У подножия гор, словно в сомкнутых крепких ладонях, в красно-розовой пене цветов — Нагасаки…
Хорошо вечерами стоять у окна и смотреть с высоты на туманную, голубую Москву, на зажженные окна по всему переулку, на дома — такие лиловые, синие в сырых мартовских сумерках.
Море крыш, море стен, флюгеров, угловых древних башенок, закопченных фронтонов, коньков и похожих на католические распятия телевизионных антенн. Левее за ними, по самому горизонту, — темно-серая, строгая на фоне сурового предвесеннего неба, литая громадина университета, летящая в небо, как распластанный самолет. Правее — кварталы крупноблочных домов и высокие, стройные башни Новодевичьего монастыря, купола и ажурные звонницы: город-чудо, город-фантазия, наша русская сказка, некрополь…
Я еще не привыкла к пейзажу, лежащему за окном, но мне нравятся эти березки, газоны, а дальше за ними старинные тупички, эти улочки, переулки: Олсуфьевские, Оболенские, Языковские, Пуговишниковы, Трубецкие, с забытыми временем особнячками, с кирпичными фабричками, освещенными мертвенным светом ртутных ламп. Здесь так остро и нежно пахнет снегом и темной корою деревьев и так грубы и замкнуты лица у живущих здесь стариков и старух, что хочется плакать…
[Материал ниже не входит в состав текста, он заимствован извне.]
-- ==== Sys2Proof/Laws/Tables.lean ====
section
/-!
SUPPORT. The laws of sparse tables and of memory: a read after a write, writes elsewhere, and the canonical form that every
operation keeps. The records of the state are read through these.
-/

set_option Elab.async false

namespace Sys2Proof

/-! ## Reading after writing -/

variable {α : Type}

theorem SMap.get_put_self (d : α) (m : SMap α) (i : Nat) (v : α) : SMap.get d (SMap.put m i v) i = v := by
  induction m with
  | nil => simp [SMap.put, SMap.get]
  | cons e m ih =>
    obtain ⟨k, w⟩ := e
    simp only [SMap.put]
    split
    · simp [SMap.get]
    · split
      · simp [SMap.get]
      · have : k ≠ i := by omega
        simp [SMap.get, this, ih]

theorem SMap.get_put_other (d : α) (m : SMap α) {i j : Nat} (v : α) (h : i ≠ j) :
    SMap.get d (SMap.put m i v) j = SMap.get d m j := by
  induction m with
  | nil => simp [SMap.put, SMap.get, h]
  | cons e m ih =>
    obtain ⟨k, w⟩ := e
    simp only [SMap.put]
    split
    · simp [SMap.get, h]
    · split
      · subst_vars; simp [SMap.get, h]
      · simp [SMap.get, ih]

theorem SMap.get_filter (d : α) (m : SMap α) (p : Nat → Bool) (j : Nat) :
    SMap.get d (m.filter fun e => p e.1) j = if p j then SMap.get d m j else d := by
  induction m with
  | nil => simp [SMap.get]
  | cons e m ih =>
    obtain ⟨k, w⟩ := e
    by_cases hk : p k = true <;> by_cases hj : p j = true <;> by_cases e : k = j <;>
      simp_all [SMap.get]

/-- What a table reads as after a range of keys is dropped. -/
theorem SMap.get_wipe (d : α) (m : SMap α) (b n j : Nat) :
    SMap.get d (SMap.wipe m b n) j = if b ≤ j ∧ j < b + n then d else SMap.get d m j := by
  have := SMap.get_filter d m (fun k => decide (k < b) || decide (b + n ≤ k)) j
  simp only [Bool.or_eq_true, decide_eq_true_eq] at this
  simp only [SMap.wipe, Bool.decide_or, this]
  by_cases h : b ≤ j ∧ j < b + n
  · simp [h, show ¬ (j < b ∨ b + n ≤ j) by omega]
  · simp [h, show (j < b ∨ b + n ≤ j) by omega]

variable [DecidableEq α]

/-- A key just set reads as the value set. -/
@[simp] theorem SMap.get_set_self (d : α) (m : SMap α) (i : Nat) (v : α) : SMap.get d (SMap.set d m i v) i = v := by
  unfold SMap.set
  split
  · subst_vars
    simpa using SMap.get_filter v m (fun k => k != i) i
  · exact SMap.get_put_self d m i v

/-- Every other key reads as before. -/
theorem SMap.get_set_other (d : α) (m : SMap α) {i j : Nat} (v : α) (h : i ≠ j) :
    SMap.get d (SMap.set d m i v) j = SMap.get d m j := by
  unfold SMap.set
  split
  · have := SMap.get_filter d m (fun k => k != i) j
    simp only [bne_iff_ne, ne_eq, Ne.symm h, not_false_eq_true, if_true] at this
    exact this
  · exact SMap.get_put_other d m v h

/-- What a table reads as after one key is set. -/
theorem SMap.get_set (d : α) (m : SMap α) (i j : Nat) (v : α) :
    SMap.get d (SMap.set d m i v) j = if i = j then v else SMap.get d m j := by
  split
  · subst_vars; simp
  · exact SMap.get_set_other d m v ‹_›

/-! ## The canonical form -/

/-- The canonical form, as a proposition. -/
theorem SMap.wf_iff (d : α) (m : SMap α) :
    SMap.wf d m = true ↔ m.Pairwise (fun a b => a.1 < b.1) ∧ ∀ e ∈ m, e.2 ≠ d := by
  simp [SMap.wf]

theorem SMap.mem_put {m : SMap α} {i : Nat} {v : α} {e : Nat × α} (h : e ∈ SMap.put m i v) : e = (i, v) ∨ e ∈ m := by
  induction m with
  | nil => simp_all [SMap.put]
  | cons x m ih =>
    obtain ⟨k, w⟩ := x
    simp only [SMap.put] at h
    split at h
    · simp_all
    · split at h
      · simp only [List.mem_cons] at h ⊢; tauto
      · simp only [List.mem_cons] at h ⊢; tauto

theorem SMap.pairwise_put {m : SMap α} (i : Nat) (v : α) (h : m.Pairwise (fun a b => a.1 < b.1)) :
    (SMap.put m i v).Pairwise (fun a b => a.1 < b.1) := by
  induction m with
  | nil => simp [SMap.put]
  | cons x m ih =>
    obtain ⟨k, w⟩ := x
    simp only [List.pairwise_cons] at h
    simp only [SMap.put]
    split
    · refine List.pairwise_cons.2 ⟨?_, List.pairwise_cons.2 h⟩
      intro e he
      rcases List.mem_cons.1 he with rfl | he
      · assumption
      · have := h.1 e he; simp only at *; omega
    · split
      · exact List.pairwise_cons.2 ⟨fun e he => by have := h.1 e he; simp only at *; omega, h.2⟩
      · refine List.pairwise_cons.2 ⟨?_, ih h.2⟩
        intro e he
        rcases SMap.mem_put he with rfl | he
        · simp only; omega
        · exact h.1 e he

/-- Setting a key keeps the form. -/
theorem SMap.wf_set {d : α} {m : SMap α} (i : Nat) (v : α) (h : SMap.wf d m = true) : SMap.wf d (SMap.set d m i v) = true := by
  rw [SMap.wf_iff] at h ⊢
  unfold SMap.set
  split
  · exact ⟨h.1.filter _, fun e he => h.2 e (List.mem_filter.1 he).1⟩
  · refine ⟨SMap.pairwise_put i v h.1, fun e he => ?_⟩
    rcases SMap.mem_put he with rfl | he
    · assumption
    · exact h.2 e he

/-- Dropping a range keeps the form. -/
theorem SMap.wf_wipe {d : α} {m : SMap α} (b n : Nat) (h : SMap.wf d m = true) : SMap.wf d (SMap.wipe m b n) = true := by
  rw [SMap.wf_iff] at h ⊢
  exact ⟨h.1.filter _, fun e he => h.2 e (List.mem_filter.1 he).1⟩

/-- Writing bytes keeps the form. -/
theorem Memory.wf_write {m : Mem} (a : Nat) (bs : List Byte) (h : Memory.wf m = true) : Memory.wf (Mem.write m a bs) = true := by
  induction bs generalizing m a with
  | nil => exact h
  | cons b bs ih => exact ih (a + 1) (SMap.wf_set a b h)

/-- Dropping a range of bytes keeps the form. -/
theorem Memory.wf_wipe {m : Mem} (b n : Nat) (h : Memory.wf m = true) : Memory.wf (SMap.wipe m b n) = true := SMap.wf_wipe b n h

/-! ## Bytes -/

/-- A byte outside the bytes written reads as before. -/
theorem Mem.byte_write_other (m : Mem) (a : Nat) (bs : List Byte) (x : Nat) (h : x < a ∨ a + bs.length ≤ x) :
    Mem.byte (Mem.write m a bs) x = Mem.byte m x := by
  induction bs generalizing m a with
  | nil => rfl
  | cons b bs ih =>
    simp only [List.length_cons] at h
    simp only [Mem.write]
    rw [ih _ _ (by omega)]
    exact SMap.get_set_other (0#8) m b (by omega)

/-- A byte written reads as the byte written. -/
theorem Mem.byte_write_at (m : Mem) (a : Nat) (bs : List Byte) (i : Nat) (h : i < bs.length) :
    Mem.byte (Mem.write m a bs) (a + i) = bs[i] := by
  induction bs generalizing m a i with
  | nil => simp at h
  | cons b bs ih =>
    simp only [Mem.write]
    cases i with
    | zero =>
      rw [Mem.byte_write_other _ _ _ _ (by omega)]
      exact SMap.get_set_self (0#8) m a b
    | succ i =>
      have := ih (SMap.set (0#8) m a b) (a + 1) i (by simpa using h)
      rw [show a + (i + 1) = a + 1 + i by omega, this]
      simp

theorem Mem.read_length (m : Mem) (a n : Nat) : (Mem.read m a n).length = n := by
  induction n generalizing a with
  | zero => rfl
  | succ n ih => simp [Mem.read, ih]

/-- Reading back the bytes written. -/
theorem Mem.read_write (m : Mem) (a : Nat) (bs : List Byte) : Mem.read (Mem.write m a bs) a bs.length = bs := by
  induction bs generalizing m a with
  | nil => rfl
  | cons b bs ih =>
    simp only [Mem.write, List.length_cons, Mem.read, List.cons.injEq]
    refine ⟨?_, ih _ _⟩
    rw [Mem.byte_write_other _ _ _ _ (by omega)]
    exact SMap.get_set_self (0#8) m a b

/-- Reading bytes that none of the bytes written touches. -/
theorem Mem.read_write_other (m : Mem) (a : Nat) (bs : List Byte) (x n : Nat) (h : x + n ≤ a ∨ a + bs.length ≤ x) :
    Mem.read (Mem.write m a bs) x n = Mem.read m x n := by
  induction n generalizing x with
  | zero => rfl
  | succ n ih =>
    simp only [Mem.read]
    rw [ih _ (by omega), Mem.byte_write_other _ _ _ _ (by omega)]

namespace Machine

/-! ## The records of the state after an update -/

@[simp] theorem State.core_setCore (s : State) (c : Nat) (k : Core) : (s.setCore c k).core c = k := by
  simp [State.core, State.setCore]
theorem State.core_setCore_other (s : State) {c x : Nat} (k : Core) (h : c ≠ x) : (s.setCore c k).core x = s.core x :=
  SMap.get_set_other _ _ _ h
@[simp] theorem State.core_modCore (s : State) (c : Nat) (f : Core → Core) : (s.modCore c f).core c = f (s.core c) := by
  simp [State.modCore]
theorem State.core_modCore_other (s : State) {c x : Nat} (f : Core → Core) (h : c ≠ x) : (s.modCore c f).core x = s.core x :=
  SMap.get_set_other _ _ _ h

@[simp] theorem State.ctx_setCtx (s : State) (n : Nat) (k : Ctx) : (s.setCtx n k).ctx n = k := by
  simp [State.ctx, State.setCtx]
theorem State.ctx_setCtx_other (s : State) {n x : Nat} (k : Ctx) (h : n ≠ x) : (s.setCtx n k).ctx x = s.ctx x :=
  SMap.get_set_other _ _ _ h
@[simp] theorem State.ctx_modCtx (s : State) (n : Nat) (f : Ctx → Ctx) : (s.modCtx n f).ctx n = f (s.ctx n) := by
  simp [State.modCtx]
theorem State.ctx_modCtx_other (s : State) {n x : Nat} (f : Ctx → Ctx) (h : n ≠ x) : (s.modCtx n f).ctx x = s.ctx x :=
  SMap.get_set_other _ _ _ h

@[simp] theorem State.quarter_setQuarter (s : State) (q : Nat) (k : Quarter) : (s.setQuarter q k).quarter q = k := by
  simp [State.quarter, State.setQuarter]
theorem State.quarter_setQuarter_other (s : State) {q x : Nat} (k : Quarter) (h : q ≠ x) :
    (s.setQuarter q k).quarter x = s.quarter x := SMap.get_set_other _ _ _ h
@[simp] theorem State.quarter_modQuarter (s : State) (q : Nat) (f : Quarter → Quarter) :
    (s.modQuarter q f).quarter q = f (s.quarter q) := by
  simp [State.modQuarter]

@[simp] theorem State.port_setPort (s : State) (p : Nat) (k : Port) : (s.setPort p k).port p = k := by
  simp [State.port, State.setPort]
theorem State.port_setPort_other (s : State) {p x : Nat} (k : Port) (h : p ≠ x) : (s.setPort p k).port x = s.port x :=
  SMap.get_set_other _ _ _ h
@[simp] theorem State.port_modPort (s : State) (p : Nat) (f : Port → Port) : (s.modPort p f).port p = f (s.port p) := by
  simp [State.modPort]
theorem State.port_modPort_other (s : State) {p x : Nat} (f : Port → Port) (h : p ≠ x) : (s.modPort p f).port x = s.port x :=
  SMap.get_set_other _ _ _ h

@[simp] theorem State.dir_setDir (s : State) (d : Nat) (k : Direc) : (s.setDir d k).dir d = k := by
  by_cases h : k = coldDir d <;> simp [State.dir, State.setDir, h]
theorem State.dir_setDir_other (s : State) {d x : Nat} (k : Direc) (h : d ≠ x) : (s.setDir d k).dir x = s.dir x := by
  simp [State.dir, State.setDir, SMap.get_set_other _ _ _ h]

@[simp] theorem State.core_setCtx (s : State) (n : Nat) (k : Ctx) (c : Nat) : (s.setCtx n k).core c = s.core c := rfl
@[simp] theorem State.core_modCtx (s : State) (n : Nat) (f : Ctx → Ctx) (c : Nat) : (s.modCtx n f).core c = s.core c := rfl
@[simp] theorem State.ctx_setCore (s : State) (c : Nat) (k : Core) (n : Nat) : (s.setCore c k).ctx n = s.ctx n := rfl
@[simp] theorem State.ctx_modCore (s : State) (c : Nat) (f : Core → Core) (n : Nat) : (s.modCore c f).ctx n = s.ctx n := rfl
@[simp] theorem State.core_emit (s : State) (o : Out) (c : Nat) : (s.emit o).core c = s.core c := rfl
@[simp] theorem State.ctx_emit (s : State) (o : Out) (n : Nat) : (s.emit o).ctx n = s.ctx n := rfl
@[simp] theorem State.port_emit (s : State) (o : Out) (p : Nat) : (s.emit o).port p = s.port p := rfl

/-! ## Registers of a core after an update -/

@[simp] theorem Core.ra_setA (k : Core) (i : Nat) (v : BitVec 64) : (k.setA i v).ra i = v := by simp [Core.ra]
theorem Core.ra_setA_other (k : Core) {i j : Nat} (v : BitVec 64) (h : i ≠ j) : (k.setA i v).ra j = k.ra j :=
  SMap.get_set_other _ _ _ h
@[simp] theorem Core.rt_setT (k : Core) (i : Nat) (v : BitVec 64) : (k.setT i v).rt i = v := by simp [Core.rt]
theorem Core.rt_setT_other (k : Core) {i j : Nat} (v : BitVec 64) (h : i ≠ j) : (k.setT i v).rt j = k.rt j :=
  SMap.get_set_other _ _ _ h
@[simp] theorem Core.rs_setS (k : Core) (i : Nat) (v : F32) : (k.setS i v).rs i = v := by simp [Core.rs]
theorem Core.rs_setS_other (k : Core) {i j : Nat} (v : F32) (h : i ≠ j) : (k.setS i v).rs j = k.rs j :=
  SMap.get_set_other _ _ _ h
@[simp] theorem Core.rl_setL (k : Core) (i : Nat) (v : BitVec 32) : (k.setL i v).rl i = v := by simp [Core.rl]
theorem Core.rl_setL_other (k : Core) {i j : Nat} (v : BitVec 32) (h : i ≠ j) : (k.setL i v).rl j = k.rl j :=
  SMap.get_set_other _ _ _ h
@[simp] theorem Core.rf_setF (k : Core) (i : Nat) (v : Bool) : (k.setF i v).rf i = v := by simp [Core.rf]
theorem Core.rf_setF_other (k : Core) {i j : Nat} (v : Bool) (h : i ≠ j) : (k.setF i v).rf j = k.rf j :=
  SMap.get_set_other _ _ _ h

end Machine

end Sys2Proof
end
Я хожу на все выставки, но не вижу картины, которую можно было бы назвать так: «Одиночество старости».
Вижу темные переулки и синие тени подъездов. И стоящих безмолвными группами черных старух, молчаливых, расплывшихся, в полинялых платках. Их широкие лица морщинисты, желты, а костистые плечи печально опущены под тяжестью лет и труда. А растоптанные башмаки исходили взад-вперед от плиты до стола расстояние, равное пути от Земли до Луны…
Эти женщины глядят мне вслед иногда очень хмурым, иногда равнодушным, долгим, выцветшим взглядом.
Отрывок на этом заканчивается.